4 Analgesia; muscle relaxant Cyclobenzaprine

5 Analgesia; muscle relaxant Diflunisal

6 Analgesia; muscle relaxant Ibuprofen

7 Analgesia; muscle relaxant Indomethacin

8 Analgesia; muscle relaxant Indomethacin SR

9 Analgesia; muscle relaxant Ketorolac

10 Analgesia; muscle relaxant Lidocaine 1%

11 Analgesia; muscle relaxant Lidocaine 1%/Epi 1:100000

12 Analgesia; muscle relaxant Lidocaine 2% Syr

13 Analgesia; muscle relaxant Methyl Salicylate/Menthol

14 Analgesia; muscle relaxant Naproxen

15 Analgesia; muscle relaxant Piroxicam

16 Antihistamine Chlorpheniramine Maleate

17 Antihistamine Diphenhydramine

18 Antihistamine loratadine

19 Antimicrobial Acyclovir

20 Antimicrobial Amoxicillin

21 Antimicrobial Amoxycillin/clavulanate

22 Antimicrobial Ampicillin

23 Antimicrobial Ampicillin Sodium/Sulbactam Sodium 24 Antimicrobial Atovaquone

25 Antimicrobial Azithromycin

26 Antimicrobial Cefazolin

27 Antimicrobial Ceftazidime Pentahydrate

28 Antimicrobial Ceftriaxone

29 Antimicrobial Cephalexin

30 Antimicrobial Ciprofloxacin

31 Antimicrobial Clarithromycin

32 Antimicrobial Clindamycin

33 Antimicrobial Clotrimazole

34 Antimicrobial Dapsone

35 Antimicrobial Dicloxacillin

36 Antimicrobial Doxycycline

37 Antimicrobial Erythromycin Base

38 Antimicrobial Erythromycin Base/Ethanol

39 Antimicrobial Erythromycin lactobionate

40 Antimicrobial Ethambutol

 

 

Obs Script_Name

1 TRAZODONE

2 TRAZODONE

3 INSULIN NPH HUMAN 10ML

4 RITONAVIR

5 ATAZANAVIR

6 EMTRICITABINE/TENOFOVIR

7 SULF/TRIMETH DS

8 IBUPROFEN

9 CLOTRIMAZOLE 1% CREAM

10 CLOTRIMAZOLE 1% CREAM

11 INSULIN NPH HUMAN 10ML

12 INSULIN NPH HUMAN 10ML

13 INSULIN NPH HUMAN 10ML

14 LISINOPRIL

15 TRAZODONE

16 IBUPROFEN

17 GLYBURIDE

18 LISINOPRIL

19 INSULIN NPH HUMAN 10ML

20 ASPIRIN

21 UREA

20 CREAM

22 GLYBURIDE

23 TRAZODONE

24 CLOTRIMAZOLE 1% CREAM

25 INSULIN NPH HUMAN 10ML

26 TRAZODONE

27 MULTIVITAMINS

28 RITONAVIR

29 ATAZANAVIR

30 EMTRICITABINE/TENOFOVIR

31 GLYBURIDE 32 LISINOPRIL

33 ASPIRIN

34 IBUPROFEN

35 INSULIN NPH HUMAN 10ML

36 IBUPROFEN

37 AMLODIPINE

38 HYDROCHLOROTHIAZIDE

39 ATENOLOL

40 LISINOPRIL

Super User
Posts: 11,343

Re: How do I merge two databases based on an imprecise character variable that includes numbers?

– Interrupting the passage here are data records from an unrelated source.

-- ==== Sys2Proof/Machine/Loading.lean ====
section
/-! DEFINITION. Layout and Profile (10_layout_and_profile.md): loads, captures and the acceptance of a
layout. -/

namespace Sys2Proof.Machine

/-! ## Captures (R176, R177) -/

/-- A refused capture is counted and recorded (R176). -/
def LayoutUnit.refuse (w : Nat) (kind : CaptureRefusal) (l : LayoutUnit) : LayoutUnit :=
  { l with
    lastRefusedWord := some w, lastRefusalKind := some kind
    partials := if kind = .partialBytes then satInc l.partials else l.partials
    parities := if kind = .parity then satInc l.parities else l.parities
    ranges := if kind = .range then satInc l.ranges else l.ranges }

/-- A capture is refused. -/
def State.refuseCapture (w : Nat) (kind : CaptureRefusal) (s : State) : State :=
  s.withLayout (s.layout.refuse w kind)

/-- The shadow becomes another; the Regulator watches the faults that its policies name (R176; 01,
Faults). -/
def State.takeProfile (p : Profile) (s : State) : State :=
  { s with
    profile := p
    drum := s.drum.watchPolicies s.profile.drum p.drum s.now }

/-- Tries the capture of value word w (R176, R177). -/
def State.tryCapture (w : Nat) (data : Word) (be : ByteEnables) (s : State) : State :=
  match captureForm be data with
  | some kind => s.refuseCapture w kind
  | none =>
    match s.profile.capture w data with
    | some p => s.takeProfile p
    | none => s.refuseCapture w .range

/-- Tries an action word: `act` is its action, none when its field is out of range (R176, R179). -/
def State.tryAction (w : Nat) (data : Word) (be : ByteEnables) (act : Option (State → State)) (s : State) : State :=
  match captureForm be data with
  | some kind => s.refuseCapture w kind
  | none =>
    match act with
    | some f => f s
    | none => s.refuseCapture w .range

/-- The oldest watched write handed to Layout and Profile has been acted on. -/
def State.popLayout (s : State) : State := s.withGate { s.gate with toLayout := s.gate.toLayout.tail }

/-- An action word's field must be 1 (R179). -/
def actionField (data : Word) : Bool := field data 0 31 == 1

/-! ## Loads (R170 to R173) -/

/-- A load begins (R170, R171). -/
def State.beginLoad (s : State) : State :=
  (s.withLayout { s.layout with load := some .block }).issue .blockRead (reads layoutBlock 16)

/-- A load ends with a result (R173); a reload flag that is set begins a further load (R170). -/
def State.endLoad (result : LoadResult) (reason : Option LoadReason) (s : State) : State :=
  let s := s.withLayout
    { s.layout with
      load := none, lastResult := some result, lastReason := reason
      refusals := if result = .accepted then s.layout.refusals else satInc s.layout.refusals }
  if s.layout.reload then (s.withLayout { s.layout with reload := false }).beginLoad else s

/-- The Guard List entries 0 and 1 of a layout (R157). -/
def Layout.pageGuards (l : Layout) : List (Option Guard) :=
  [ some { base := l.statusBase, length := 256, reason := .statusPage, bank := 0 }
  , some { base := l.previewBase, length := slotBytes, reason := .preview, bank := 0 } ]

/-- The Memory Gate takes up a layout (R157, R166, R174, R189). -/
def Gate.takeLayout (l : Layout) (g : Gate) : Gate :=
  { g with
    guards := l.pageGuards ++ g.guards.drop 2, marks := List.replicate 64 true
    toMailbox := [], ops := g.ops.map Op.detach }

/-- Every block takes up an accepted layout (R174). -/
def State.takeLayout (l : Layout) (s : State) : State :=
  { s with
    layout := { s.layout with inForce := some l }
    gate := s.gate.takeLayout l
    ring := s.ring.takeLayout l.ringCount
    mailbox := s.mailbox.takeLayout l.returnCount
    slips := s.slips.takeLayout }

/-- The part is idle as an accepted load requires (R173). -/
def State.idleForLayout (s : State) : Bool :=
  (s.jobs.state == .idle) && s.jobs.queue.isEmpty && s.mailbox.backlog.isEmpty

/-- The end of a load whose block passed (R173, R174). -/
def State.endProfileLoad (l : Layout) (s : State) : State :=
  if s.idleForLayout then (s.takeLayout l).endLoad .accepted none
  else s.endLoad .refusedBusy (some .busy)

/-- The 16 words of the block have arrived (R171, R172). -/
def State.blockArrived (words : List Word) (s : State) : State :=
  let s := s.withLayout { s.layout with generationRead := wordAt words 1 }
  match blockCheck words with
  | some reason => s.endLoad .refusedInvalid (some reason)
  | none =>
    let l := readLayout words
    (s.withLayout { s.layout with load := some (.profile l) }).issue .profileRead
      (reads l.profileBase profileLoadWords)

/-- Profile word w is a word of a tone bank that the Guard List guards (R172). -/
def Gate.guardsBank (w : Nat) (g : Gate) : Bool :=
  decide (64 ≤ w ∧ w < 128)
    && g.guards.any fun e => (e.map fun x => x.reason == .toneBank && x.bank == (w - 64) / 32).getD false

/-- A word of a candidate's Profile Area has arrived (R172). -/
def State.profileArrived (w : Nat) (data : Word) (s : State) : State :=
  if isValueWord w && !s.gate.guardsBank w then s.tryCapture w data 15 else s

/-- A drain to word 1 of the Layout Block (R170). -/
def State.generationWritten (s : State) : State :=
  if s.layout.load.isSome then s.withLayout { s.layout with reload := true } else s.beginLoad

/-! ## The Counter Clear (R180) -/

/-- The Scan Unit's counters (R42, R59). -/
def Scan.clearCounters (c : Scan) : Scan := { c with stalls := 0, overruns := 0, holds := 0 }

/-- The Job Controller's (R121, R139). -/
def Jobs.clearCounters (j : Jobs) : Jobs := { j with refusals := 0, lastRefusal := none, directoryFaults := 0 }

/-- The Memory Gate's (R159). -/
def Gate.clearCounters (g : Gate) : Gate := { g with dropped := 0, droppedReason := none }

/-- Layout and Profile's (R180, R181). -/
def LayoutUnit.clearCounters (l : LayoutUnit) : LayoutUnit :=
  { l with
    refusals := 0, partials := 0, parities := 0, ranges := 0, lastRefusedWord := none
    lastRefusalKind := none }

/-- The Counter Clear, handed to every block (R180). -/
def State.clearCounters (s : State) : State :=
  { s with
    drum := s.drum.clearCounters
    scan := s.scan.clearCounters
    ring := s.ring.clearCounters
    jobs := s.jobs.clearCounters
    slips := s.slips.clearCounters
    gate := s.gate.clearCounters
    layout := s.layout.clearCounters }

end Sys2Proof.Machine
end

You will need to provide some details on how you you handle script name LIDOCAINE as you have

10 Analgesia; muscle relaxant Lidocaine 1%

11 Analgesia; muscle relaxant Lidocaine 1%/Epi 1:100000

12 Analgesia; muscle relaxant Lidocaine 2% Syr

 

Should your script match all three of those on only one? If only one what would the RULE be other similar issues.

 

Instead of SUBSTR you would likely want to match on something like Index(upcase(generic_name), script_name) > 1 as that will search the generic name for the text of the script name. The upcase is to make sure that the comparison is upper case to upper case as other wise 'a' is not equal to 'A'.

 

You also have duplicates of the script name. Why? If there are other variables to bring in it may be a good idea to describe them as well.

Contributor
Posts: 51

Re: How do I merge two databases based on an imprecise character variable that includes numbers?

The Script_Name should match all three (they are just variations of the same medication). The same idea applies to other semi-duplicate entries. It sounds like the code you mentioned will get me on the right track. Are you able to provide any additional information regarding the code? Thank you so much.

Regarding your question about why there are duplicates of the Script_Name, the reason is that the original database (from which I took the sample data) is actually a list of Script_Names for different individuals accompanied by the dates they were prescribed and the dates the prescription was discontinued. So the database that contains the Script_Name variable also contains variables "StudyID" (for participant), "Script_Dose", "Script_KOPDOT" (how it was administered), "ScriptStartDate", and "ScriptEndDate". Taking these other variables into account, there should no longer any duplicate Script_Name entries. I can provide sample data of the full database, but I thought it would be easier to keep it simple.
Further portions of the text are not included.